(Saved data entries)
=-=-=-=-=

def w (v : B8) : Nat := if v.unsigned then 9 - v.p else 8 - v.p
def bias (v : B8) : Int := 2 ^ (v.w - 1)
def fmt (v : B8) : Fmt := ⟨v.p, 1 - v.bias⟩
def nanCode (v : B8) : Nat := if v.unsigned then 0xFF else 0x80
def infCode (v : B8) (neg : Bool) : Nat := if v.unsigned then 0xFE else if neg then 0xFF else 0x7F
/-- R75: the max finite code of a sign. -/
def maxCode (v : B8) (neg : Bool) : Nat :=
  let m := if v.unsigned then (if v.extended then 0xFD else 0xFE) else (if v.extended then 0x7E else 0x7F)
  if neg then m + 0x80 else m

/-- R74: the value of a code. -/
def decode (v : B8) (c : Nat) : Fv :=
  if c = 0 then .fin false 0 0
  else if c = v.nanCode then .nan false
  else if v.extended && (c == v.infCode false) then .inf false
  else if v.extended && !v.unsigned && (c == 0xFF) then .inf true
  else
    let neg := !v.unsigned && decide (c ≥ 128)
    let c := if v.unsigned then c else c % 128
    let f := c % 2 ^ (v.p - 1)
    let e := c / 2 ^ (v.p - 1)
    if e = 0 then .fin neg f (1 - v.bias - (v.p - 1 : Nat))
    else .fin neg (f + 2 ^ (v.p - 1)) ((e : Int) - v.bias - (v.p - 1 : Nat))

/-- The code of `n * 2^ue` as `roundTo` leaves it, not beyond max finite and not zero. -/
def code (v : B8) (neg : Bool) (n : Nat) (ue : Int) : Nat :=
  let (n, ue) := if n ≥ 2 ^ v.p then (n / 2, ue + 1) else (n, ue)
  let c := if n < 2 ^ (v.p - 1) then n
    else (ue + v.bias + (v.p - 1 : Nat)).toNat * 2 ^ (v.p - 1) + (n - 2 ^ (v.p - 1))
  if neg then c + 128 else c

/-- Table 4.3, row OF, with max finite of the variant and sign. -/
def overflow (v : B8) (rm : Rm) (neg : Bool) : Nat :=
  match rm, neg with
  | .rne, _ => v.infCode neg
  | .rna, _ => v.infCode neg
  | .rz, _ => v.maxCode neg
  | .rd, true => v.infCode true
  | .rd, false => v.maxCode false
  | .ru, true => v.maxCode true
  | .ru, false => v.infCode false

/-- R76: conversion into a binary8 variant. -/
def convert (v : B8) (rm : Rm) (sat : Bool) (x : Fv) : Nat × Flags :=
  match x with
  | .nan s => (v.nanCode, if s then nv else 0)
  | .inf s =>
    if v.unsigned && s then if sat then (0, nx) else (v.nanCode, nv)
    else if v.extended then (v.infCode s, 0)
    else (if sat then v.maxCode s else v.nanCode, nv)
  | .fin s m e =>
    if m = 0 then (0, 0)
    else if v.unsigned && s then if sat then (0, nx) else (v.nanCode, nv)
    else
      let r := roundTo v.fmt rm s m e
      let y : Dy := ⟨r.n, r.ue⟩
      let mx := (v.decode (v.maxCode s)).dy
      let fl := if r.inexact then nx else 0
      if decide (y.cmp ⟨mx.m.natAbs, mx.e⟩ > 0) then
        (if v.extended then v.overflow rm s else if sat then v.maxCode s else v.nanCode, fl ||| ovf ||| nx)
      else
        let small := !atLeastPow r.n r.ue (1 - v.bias)
        let fl := fl ||| (if small && r.inexact then unf else 0)
        (if r.n = 0 then 0 else v.code s r.n r.ue, fl)

end B8

/-! ## Narrowing and widening under ET (R147, R148, Table 7.8) -/

/-- Whether `narrow`, `widen` and their reversible forms accept the type (Table 7.8). -/
def narrowable (et : Nat) : Bool := decide (7 ≤ et ∧ et ≤ 10) || decide (32 ≤ et ∧ et ≤ 60)

/-- R147: an FP32 value narrowed into the 8-bit lane contents of type `et`. -/
def narrow (env : Env) (et : Nat) (x : Fv) : Nat × Flags :=
  match B8.ofCode et with
  | some v => v.convert env.rm env.sat x
  | none =>
    let (lo, hi) := etRange et
    let r := toIntRange env.rm lo hi x
    (if et = 9 ∨ et = 10 then (r.1 % 16).toNat else (r.1 % 256).toNat, r.2)

/-- R148: the value of a byte lane read as type `et`. -/
def widen (et : Nat) (c : Nat) : Fv :=
  match B8.ofCode et with
  | some v => v.decode c
  | none =>
    let b := if et = 9 ∨ et = 10 then 4 else 8
    let c : Nat := c % 2 ^ b
    let n := (c : Int)
    let i : Int := if etUnsigned et then n else if c < 2 ^ (b - 1) then n else n - 2 ^ b
    .fin (i < 0) i.natAbs 0

/-- R82, R214: the value of an element of a matrix operand format: the codes of Table 3.4 that Table 10.5 accepts. -/
def element (et : Nat) (c : Nat) : Fv :=
  if et = 4 then ieee16.decode c else if et = 3 then ieeeBf.decode c else widen et c

/-! ## Exact terms of the reversible forms -/

/-- The FP32 word of an exact number, if it is an FP32 number; a zero has no word of its own here. -/
def exact32 (x : Dy) : Option Word :=
  let r := ieee32.round .rne false (x.m < 0) x.m.natAbs x.e
  if x.m ≠ 0 ∧ r.2 = 0 then some (BitVec.ofNat 32 r.1) else none

/-- An exact number rounded once into FP32 under RNE, no flags, with the sign to give a zero. -/
def rne32 (x : Dy) (zeroNeg : Bool) : Word :=
  if x.m = 0 then zeroWord zeroNeg
  else BitVec.ofNat 32 (ieee32.round .rne false (x.m < 0) x.m.natAbs x.e).1

end Sys2Proof.Num
end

=-=-=-=-=

> [Instructions to follow]
Send back an exact copy of only the lines from the line with "binary8 variant. -/" up to and including the line with "def narrowable (et" in the data above.

> [Output below]
/-- R76: conversion into a binary8 variant. -/
def convert (v : B8) (rm : Rm) (sat : Bool) (x : Fv) : Nat × Flags :=
  match x with
  | .nan s => (v.nanCode, if s then nv else 0)
  | .inf s =>
    if v.unsigned && s then if sat then (0, nx) else (v.nanCode, nv)
    else if v.extended then (v.infCode s, 0)
    else (if sat then v.maxCode s else v.nanCode, nv)
  | .fin s m e =>
    if m = 0 then (0, 0)
    else if v.unsigned && s then if sat then (0, nx) else (v.nanCode, nv)
    else
      let r := roundTo v.fmt rm s m e
      let y : Dy := ⟨r.n, r.ue⟩
      let mx := (v.decode (v.maxCode s)).dy
      let fl := if r.inexact then nx else 0
      if decide (y.cmp ⟨mx.m.natAbs, mx.e⟩ > 0) then
        (if v.extended then v.overflow rm s else if sat then v.maxCode s else v.nanCode, fl ||| ovf ||| nx)
      else
        let small := !atLeastPow r.n r.ue (1 - v.bias)
        let fl := fl ||| (if small && r.inexact then unf else 0)
        (if r.n = 0 then 0 else v.code s r.n r.ue, fl)

end B8

/-! ## Narrowing and widening under ET (R147, R148, Table 7.8) -/

/-- Whether `narrow`, `widen` and their reversible forms accept the type (Table 7.8). -/
def narrowable (et : Nat) : Bool := decide (7 ≤ et ∧ et ≤ 10) || decide (32 ≤ et ∧ et ≤ 60)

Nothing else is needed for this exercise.